This job search is not looking good. Three interviews and two phone calls later, I haven’t come any closer to obtaining a source of income that’ll prevent me from going broke sometime next April.
The most recent of these episodes happened just now, two hours after finding out that my latest interview–for an English teaching position at an electronics factory–amounted to nothing. (At least I got a free cafeteria lunch out of that ordeal.)
The phone conversation went something like this:
“Hi this is Johnny, we received your application for the English teaching position at a kindergarten in Shanghai. I see you didn’t send us a photo with your application.”
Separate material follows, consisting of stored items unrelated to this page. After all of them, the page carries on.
-- ==== Sys2Proof/Laws/Canonical.lean ====
section
/-! SUPPORT. Every shared operation keeps memory in its canonical form. -/

namespace Sys2Proof.Machine

/-- A result's state is canonical. -/
abbrev Res.Canonical (r : Res) : Prop := r.state.Canonical

/-! Bytes, lines, translations. -/

theorem State.canonical_writeMem {s : State} (h : s.Canonical) (key n v : Nat) : (s.writeMem key n v).Canonical := by
  refine ⟨Memory.wf_write _ _ _ h.1, ?_⟩
  show Memory.wf (if _ then _ else _) = true
  split
  · exact Memory.wf_write _ _ _ h.2
  · exact h.2

theorem State.canonical_tlbFind {s : State} (h : s.Canonical) (x : Xlate) (va : Nat) : ∀ r, s.tlbFind x va = some r → r.2.Canonical := by
  intro r hr
  unfold tlbFind at hr
  split at hr
  · obtain ⟨t, -, rfl⟩ := Option.map_eq_some_iff.mp hr; exact h
  · split at hr
    · cases hr; exact h
    · obtain ⟨t, -, rfl⟩ := Option.map_eq_some_iff.mp hr; exact h

theorem State.canonical_tlbFill {s : State} (h : s.Canonical) (x : Xlate) (t : TlbEntry) : (s.tlbFill x t).Canonical := by
  unfold tlbFill; split <;> exact h

theorem State.canonical_translate {s : State} (h : s.Canonical) (x : Xlate) (va : Nat) (k : Kind) :
    ∀ r, s.translate x va k = .ok r → r.2.Canonical := by
  intro r hr
  unfold translate at hr
  split at hr
  · rename_i e
    have := canonical_tlbFind h _ _ _ e
    repeat' split at hr
    all_goals first | (cases hr; exact this) | cases hr
  · repeat' split at hr
    all_goals first | (cases hr; exact canonical_tlbFill h _ _) | cases hr

theorem State.canonical_check {s : State} (h : s.Canonical) (x : Xlate) (t va size : Nat) (k : Kind) (own : Bool) :
    ∀ r, s.check x t va size k own = .ok r → r.2.Canonical := by
  intro r hr
  unfold check at hr
  split at hr
  · cases hr
  · rename_i e
    have := canonical_translate h _ _ _ _ e
    repeat' split at hr
    all_goals first | (cases hr; exact this) | cases hr

theorem State.canonical_access {s : State} (h : s.Canonical) (x : Xlate) (t va size : Nat) (k : Kind) (own : Bool) :
    ∀ r, s.access x t va size k own = .ok r → r.2.Canonical := by
  intro r hr
  unfold access at hr
  split at hr
  · cases hr
  · rename_i e
    have := canonical_check h _ _ _ _ _ _ _ e
    repeat' split at hr
    all_goals first | (cases hr; exact this) | cases hr

theorem State.canonical_health {s : State} (h : s.Canonical) : s.health.Canonical := h

/-- A fold of steps that each keep the form keeps it. -/
theorem canonical_foldl {α : Type} (f : State → α → State) (hf : ∀ s x, s.Canonical → (f s x).Canonical) (l : List α) :
    ∀ {s : State}, s.Canonical → (l.foldl f s).Canonical := by
  induction l with
  | nil => exact fun h => h
  | cons x r ih => exact fun h => ih (hf _ _ h)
“Oh…” [Struggling to remember which of my recent job applications this was; I thought I’d tried to avoid any that asked for a photo]
“So you’re from the United States?”
“Yes, I went to university there and lived there for five years.” [Oh, how I know where you’re going with this, but I’ll dance around as long as you’re dancing around.]
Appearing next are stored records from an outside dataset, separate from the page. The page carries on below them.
theorem witness_HostAccesses :
    ((small .A).sets = [] ∧ (small .A).modState = 1 ∧ State.reset.modState = 0 ∧ { small .A with modState := 2 }.modState ≠ 0 ∧
      (0x200 % 8 = 0 ∧ 0x200 ≤ 0x200 ∧ 0x2018 % 8 = 0 ∧ 0x2018 ≤ 0x3FF8 ∧ 0x3FF8 < 0x4000)) ∧
    ((0x8000000000000000 : Word).getLsbD 63 = true ∧ ¬ PushRefused (small .A) 63 (0x300 &&& 0x01FFFFFFFFFFFFFF) ∧
      PushRefused (small .A) 63 (0x308 &&& 0x01FFFFFFFFFFFFFF)) ∧
    (Rung (small .A) 0 (small .A).b ∧ NoneThere (small .A) 639 ∧ (640 : Word).toNat = 640) ∧
    (0x17F8 % 8 = 0 ∧ 0x1000 ≤ 0x17F8 ∧ 0x17F8 < 0x1800) ∧ 2 ^ 36 < 0xFFFFFFFF8 + 16 ∧
    (isRight ((small .A).access ⟨none, 0, 0, false⟩ 0 ((small .A).apBase.toNat + 0x208) 8 .store false) = true ∧
      (small .A).access ⟨none, 0, 0, false⟩ 0 ((small .A).apBase.toNat + 0x40000000) 8 .load false = .error 4) ∧
    ((4 : Nat) ≠ 8 ∧ 8 * (63 : BitVec 6).toNat = 0x1F8) := by
  refine ⟨by decide +kernel, ⟨by decide, by unfold PushRefused QueueFull; decide +kernel, by unfold PushRefused QueueFull; decide +kernel⟩,
    ⟨⟨by decide +kernel, ⟨rfl, rfl, fun k h => ?_⟩, fun d hd _ hne => ?_⟩, fun d hd _ hc => ?_, by decide⟩, by decide, by decide,
    ⟨by decide +kernel, err_of (by decide +kernel)⟩, by decide⟩
  · cases Option.some.inj ((by decide +kernel : (small .A).task? (small .A).b.task = some task).symm.trans h)
    decide
  · exact absurd (List.mem_singleton.1 hd ▸ rfl) hne
  · cases List.mem_singleton.1 hd
    exact absurd hc (by decide +kernel)

theorem witness_StartsAndFailures :
    (State.Canonical (small .A) ∧ State.reset.mustCold = true ∧ { small .A with mustCold := false }.mustCold = false) ∧
    (RemapGood [41] State.reset.remap ∧ ¬ RemapGood [0] State.reset.remap) ∧ ((159 : Nat) ∉ (small .A).outQuads ∧ (small .A).sets = [] ∧
      (5 : BitVec 16).toNat < 6 ∧ (1 : Nat) ≠ (small .A).b.core ∧ (small .A).b.id = 1 ∧ CanMove (atHart (small .A) .X)) := by
  refine ⟨⟨canonicalSmall (by decide +kernel), by decide +kernel⟩, ⟨⟨by decide +kernel, by decide +kernel, fun q p h => ?_⟩, fun h => (h.2.2 0 0 (by decide +kernel)).2 (by decide)⟩,
    by decide +kernel, by decide +kernel, by decide, by decide, by decide +kernel, by unfold CanMove; decide +kernel⟩
  simp only [State.reset, List.getElem?_map, Option.map_eq_some_iff] at h
  obtain ⟨a, ha, rfl⟩ := h
  have := List.getElem?_range (n := 160) (i := q)
  rw [List.getElem?_eq_some_iff] at ha
  obtain ⟨hq, rfl⟩ := ha
  simp only [List.length_range] at hq
  rw [List.getElem_range, List.mem_singleton]
  omega

/-- The module with a card of 256 bytes for host pushes at address 0x400: one core, nothing else; the launch queue heads it. -/
def queued (ncores : Byte) : State :=
  { small .A with
    mem := [(0x450, ncores), (0x454, 1)], cards := [⟨3, 0x400, 0, 0, none, true, 4⟩] }
/-- A second task that waits, of priority 5. -/
def waiter (n : Nat) : Task := { task with id := 2, st := .waiting, prio0 := 5, age := 3, ncores := n }
def withWaiter (n : Nat) : State := { small .A with tasks := [task, waiter n] }

/-- Four braids stand on core 0, so that a task of 640 braids has no room. -/
def crowded : State := { withWaiter 640 with rest := [10, 11, 12].map fun i => { (small .A).b with id := i } }

theorem headCard_of {s : State} {q : Nat} {c : CardRef}
    (h : decide ((∀ k ∈ s.tasks, k.q = q → k.st ≠ .waiting) ∧ s.cards.find? (·.q == q) = some c) = true) : HeadCard s q c := by
  simpa [HeadCard] using h
theorem chosen_of {s : State} {k : Task} (h : decide (s.modState = 1 ∧ canGo s k = true ∧
    ∀ u ∈ s.tasks, prioOf k < prioOf u ∨ (prioOf u = prioOf k ∧ u.age < k.age) → canGo s u = false) = true) : IsChosen s k := by
  have := of_decide_eq_true h
  exact this

theorem placed_of {s : State} {k : Task} {c : Nat} (hn : k.ncores = 1) (hr : k.reps = 1) (hk : k.levels = [⟨10, 3, 2⟩])
    (h : c < 640 ∧ c / 4 ∉ s.outQuads ∧ (s.braids.filter fun b => b.live && b.core == c).length < 4) : Placed s k [c] := by
  refine ⟨by simp [hn, hr], by simp, by simpa using h, fun x hx r hr' y hy => ?_, fun hl => ?_⟩
  · rw [hr] at hr'
    omega
  · rw [hk] at hl
    simp at hl

theorem witness_DispatcherEvents :
    ((∀ c, ¬ HeadCard (small .A) 3 c) ∧ HeadCard (queued 1) 3 ⟨3, 0x400, 0, 0, none, true, 4⟩ ∧
      (∃ r, (cardGone (queued 1) ⟨3, 0x400, 0, 0, none, true, 4⟩).cardBytes ⟨none, 0, 0, false⟩ 0x400 32 = some r ∧
        r.2.length = 256 ∧ 1 ≤ (taskOf (queued 1) ⟨3, 0x400, 0, 0, none, true, 4⟩ r.2).ncores) ∧
      (∃ r, (cardGone (queued 0) ⟨3, 0x400, 0, 0, none, true, 4⟩).cardBytes ⟨none, 0, 0, false⟩ 0x400 32 = some r ∧
        (taskOf (queued 0) ⟨3, 0x400, 0, 0, none, true, 4⟩ r.2).ncores = 0) ∧
      (cardGone (queued 1) ⟨3, 0x40000000, 0, 0, none, true, 4⟩).cardBytes ⟨none, 0, 0, false⟩ 0x40000000 32 = none) ∧
    ((small .A).tasks.find? (·.id == 7) = none ∧ (small .A).tasks.find? (·.id == 1) = some task) ∧
    ((waiter 1).st = .waiting ∧ IsChosen (withWaiter 1) (waiter 1) ∧ noPlace (withWaiter 1) (waiter 1) = false ∧
      (waiter 1).ncores % groupsOf (waiter 1) = 0 ∧ Placed (withWaiter 1) (waiter 1) [639]) ∧
    (IsChosen { withWaiter 640 with outQuads := [159] } (waiter 640) ∧ noPlace { withWaiter 640 with outQuads := [159] } (waiter 640) = true) ∧
    (crowded.modState = 1 ∧ isReady crowded (waiter 640) = true ∧ crowded.hasRoom [] (waiter 640) = false ∧ Eligible crowded (waiter 640) [task] ∧
      crowded.hasRoom (idsOf [task]) (waiter 640) = true ∧ crowded.sets = []) ∧
    (let back : Task := { task with st := .preempted }
     let s : State := { small .A with tasks := [back], b := { (small .A).b with live := false, left := true } }
     IsChosen s back ∧ s.gang 1 = [s.b] ∧ s.pend34 = [] ∧ s.b.savedAt = none ∧
     AreaHeld { s with b := { s.b with level := .system } } 0x200000 0x200000) ∧
    (let s : State := { small .A with b := { (small .A).b with live := false } }
     IsOver s task ∧ ¬ IsOver (small .A) task) := by
  have look : ∀ {o : Option (State × List Byte)} {p : State × List Byte → Bool},
      (match o with | some r => p r | none => false) = true → ∃ r, o = some r ∧ p r = true := by
    intro o p h
    split at h
    · exact ⟨_, rfl, h⟩
    · cases h
  refine ⟨⟨fun c h => ?_, headCard_of (by decide +kernel), ?_, ?_, by decide +kernel⟩, by decide +kernel,
    ⟨rfl, chosen_of (by decide +kernel), by decide +kernel, by decide +kernel, placed_of rfl rfl rfl (by decide +kernel)⟩,
    ⟨chosen_of (by decide +kernel), by decide +kernel⟩,
    ⟨by decide +kernel, by decide +kernel, by decide +kernel, ⟨?_, by simp⟩, by decide +kernel⟩,
    ⟨chosen_of (by decide +kernel), by decide +kernel, by decide +kernel, rfl, by decide,
      held rfl (Or.inl (by decide +kernel)) (by decide +kernel) (by decide) rfl, by decide +kernel⟩,
    ⟨by decide, by decide, fun b hb _ => ?_, fun j h => ?_, ?_, fun c h => ?_⟩, fun h => ?_⟩
  · exact absurd h.2 (by simp [small, State.reset])
  · obtain ⟨r, h1, h2⟩ := look (o := (cardGone (queued 1) ⟨3, 0x400, 0, 0, none, true, 4⟩).cardBytes ⟨none, 0, 0, false⟩ 0x400 32)
      (p := fun r => decide (r.2.length = 256 ∧ 1 ≤ (taskOf (queued 1) ⟨3, 0x400, 0, 0, none, true, 4⟩ r.2).ncores)) (by decide +kernel)
    exact ⟨r, h1, by simpa using h2⟩
  · obtain ⟨r, h1, h2⟩ := look (o := (cardGone (queued 0) ⟨3, 0x400, 0, 0, none, true, 4⟩).cardBytes ⟨none, 0, 0, false⟩ 0x400 32)
      (p := fun r => decide ((taskOf (queued 0) ⟨3, 0x400, 0, 0, none, true, 4⟩ r.2).ncores = 0)) (by decide +kernel)
    exact ⟨r, h1, by simpa using h2⟩
  · rw [show (crowded.tasks.filter fun u => u.st == .running && decide (u.prio0 < prioOf (waiter 640))) = [task] from by decide +kernel]
  · cases List.mem_singleton.1 hb
    decide
  · cases h
  · decide +kernel
  · cases h
  · exact absurd (h.2.2.1 (small .A).b (List.mem_singleton.2 rfl) rfl).1 (by decide)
“But it says you were born in Hong Kong…”
“Yes, I was born in Hong Kong but I grew up in Canada.”
“So, uh…do you have a foreigner face, or…”
“No, I don’t, I’m Chinese–”
“Oh, you are Hong Kong person.”
“Yes. Is that a problem?”
“Uhh, well, the kindergarten would like to see a photo of the job candidate…”
And so forth. But you get the point.
I don’t want to sound emo, but this (i.e. coming to China) is the first time I’ve felt inadequate in my own skin since ninth grade when I’d wished I were white, because the white girls seemed to have everything a fourteen-year-old would want. I’m twenty-four now and have no desire to be white; I’m over that. I just want to be wanted for what I am, and what I am is Chinese, dammit.